In other words, this “progress by course” chart contains a bar of information for each course and sub course.

There are also two important details on this chart:

  • If an alarm clock is showing, this chart also shows how far behind the student is. 
  • If any bars are red, this indicates we are missing coursework for that course.  For example, let us support Henry has submitted lessons  1, 2, 3, 5, and 6 of his “Heart for Europe” history book, but for some reason forgot to send us lesson 4.  That course would show a red bar.

Course lesson details

This chart offers the most detailed information, including the individual grades received on each lesson within a course.  This really helps to explain the “why” of the currently-calculated grade for that course.  For example, you might wonder “Why is Robert’s chemistry grade so low?”  Expanding the details of that course would show that he did poorly on his Review Lesson for chapters 1 -4 (as shown here).

Missing Coursework Reports

Part of the Academic Progress Report is a Missing Coursework Report.  This report indicates you what coursework we should have received, but have not.  NOTE:  This report has nothing to do with the academic schedule; it only indicates “gaps” based on the coursework you have submitted.  Those gaps can happen for one of two reasons:

1.  We have received coursework from a lesson, but are missing coursework from a previous lesson.  For example, let us say we have received coursework for Joseph’s Biology, Lesson 35, yet we have never received anything from Lesson 34.

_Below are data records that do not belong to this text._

-- ==== Sys2Proof/Machine/Dispatch.lean ====
section
/-! DEFINITION. One arm per command: the meaning it has. -/

namespace Sys2Proof.Machine

def exec (i : Instr) (s : State) : Host.Outcome State Fault Refusal :=
  match i with
  | .hardReset cause => Sys2Proof.Machine.execHardReset cause s
  | .resetRelease rate1 rate0 => Sys2Proof.Machine.execResetRelease rate1 rate0 s
  | .sampleInstant raw => Sys2Proof.Machine.execSampleInstant raw s
  | .acceptedLevelChange line => Sys2Proof.Machine.execAcceptedLevelChange line s
  | .settleReport line => Sys2Proof.Machine.execSettleReport line s
  | .holdoffExpiry line => Sys2Proof.Machine.execHoldoffExpiry line s
  | .serviceTimerExpiry route => Sys2Proof.Machine.execServiceTimerExpiry route s
  | .formBatch port => Sys2Proof.Machine.execFormBatch port s
  | .reoffer port => Sys2Proof.Machine.execReoffer port s
  | .placeReply port => Sys2Proof.Machine.execPlaceReply port s
  | .routeLost port => Sys2Proof.Machine.execRouteLost port s
  | .routeGained port => Sys2Proof.Machine.execRouteGained port s
  | .actionPending port => Sys2Proof.Machine.execActionPending port s
  | .actionEnded port => Sys2Proof.Machine.execActionEnded port s
  | .graceExpiry action => Sys2Proof.Machine.execGraceExpiry action s
  | .pulseExpiry action => Sys2Proof.Machine.execPulseExpiry action s
  | .syncByte port => Sys2Proof.Machine.execSyncByte port s
  | .frameHeaderReceived port bytes => Sys2Proof.Machine.execFrameHeaderReceived port bytes s
  | .payloadBad port ftype bytes => Sys2Proof.Machine.execPayloadBad port ftype bytes s
  | .interByteGap port => Sys2Proof.Machine.execInterByteGap port s
  | .framingError port => Sys2Proof.Machine.execFramingError port s
  | .dataFrameReceived port seq info payload => Sys2Proof.Machine.execDataFrameReceived port seq info payload s
  | .ackFrameReceived port seq info payload => Sys2Proof.Machine.execAckFrameReceived port seq info payload s
  | .announceFrameReceived port seq info payload => Sys2Proof.Machine.execAnnounceFrameReceived port seq info payload s
  | .ackDelayExpiry port => Sys2Proof.Machine.execAckDelayExpiry port s
  | .transmitAckFrame port => Sys2Proof.Machine.execTransmitAckFrame port s
  | .transmitDataFrame port => Sys2Proof.Machine.execTransmitDataFrame port s
  | .frameTransmitEnd port => Sys2Proof.Machine.execFrameTransmitEnd port s
  | .retransmitTimeout port => Sys2Proof.Machine.execRetransmitTimeout port s
  | .linkBreak port => Sys2Proof.Machine.execLinkBreak port s
  | .breakLineMark port => Sys2Proof.Machine.execBreakLineMark port s
  | .announce port => Sys2Proof.Machine.execAnnounce port s
  | .silenceExpiry port => Sys2Proof.Machine.execSilenceExpiry port s
  | .deviceResetTimeout port => Sys2Proof.Machine.execDeviceResetTimeout port s
  | .openSession port seq rest => Sys2Proof.Machine.execOpenSession port seq rest s
  | .close port rest => Sys2Proof.Machine.execClose port rest s
  | .ping port rest => Sys2Proof.Machine.execPing port rest s
  | .dormant port rest => Sys2Proof.Machine.execDormant port rest s
  | .status port rest => Sys2Proof.Machine.execStatus port rest s
  | .deviceReset port rest => Sys2Proof.Machine.execDeviceReset port rest s
  | .getTime port rest => Sys2Proof.Machine.execGetTime port rest s
  | .setTime port rest => Sys2Proof.Machine.execSetTime port rest s
  | .sourceSet port rest => Sys2Proof.Machine.execSourceSet port rest s
  | .sourceGet port rest => Sys2Proof.Machine.execSourceGet port rest s
  | .lineRead port rest => Sys2Proof.Machine.execLineRead port rest s
  | .routeSet port rest => Sys2Proof.Machine.execRouteSet port rest s
  | .routeGet port rest => Sys2Proof.Machine.execRouteGet port rest s
  | .claimRoute port rest => Sys2Proof.Machine.execClaimRoute port rest s
  | .releaseRoute port rest => Sys2Proof.Machine.execReleaseRoute port rest s
  | .resumeRoute port rest => Sys2Proof.Machine.execResumeRoute port rest s
  | .serviceDone port rest => Sys2Proof.Machine.execServiceDone port rest s
  | .actionSet port rest => Sys2Proof.Machine.execActionSet port rest s
  | .actionGet port rest => Sys2Proof.Machine.execActionGet port rest s
  | .cancelAction port rest => Sys2Proof.Machine.execCancelAction port rest s
  | .setOutput port rest => Sys2Proof.Machine.execSetOutput port rest s
  | .clearOutput port rest => Sys2Proof.Machine.execClearOutput port rest s
  | .historyRead port rest => Sys2Proof.Machine.execHistoryRead port rest s
  | .badCode port code rest => Sys2Proof.Machine.execBadCode port code rest s
  | .skipComplete port => Sys2Proof.Machine.execSkipComplete port s

end Sys2Proof.Machine
end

2.  We are missing coursework within a lesson.  This happens when we do not receive all the pages for a Lesson.  For example, Lesson 16 might consist of pages 35-40 in the exercises manual, but for some reason, we are missing pages 36-37.   NOTE:  Please remember to submit all pages, even the blank ones or ones with just pictures.

Here is  a sample report:

Course: Biology

Page(s) Exercise(s) Question(s)

Page: 8

Exercise 2.1 1, 2, 3, 4
Exercise 2.2 1, 2, 3, 4, 5
Exercise 2.3 1, 2, 3

Page: 9

Exercise 2.5 5

Course: Catechism Level 3

Page(s) Exercise(s) Question(s)

Page: 15

Exercise 3.1 1, 2, 3, 4, 5

Page: 16

Exercise 3.2 1, 2, 3, 4, 5, 6
Exercise 3.3 1, 2, 3, 4
Exercise 3.4 4

What to do about missing coursework

If your report indicates missing pages, simply find those pages wherever your student stores them (we suggest that after you scan and submit the pages, simply put them in a folder or box; do not throw them away), and resubmit them.  Please only resubmit the missing pages – do not resubmit pages which are not listed.  Thank you!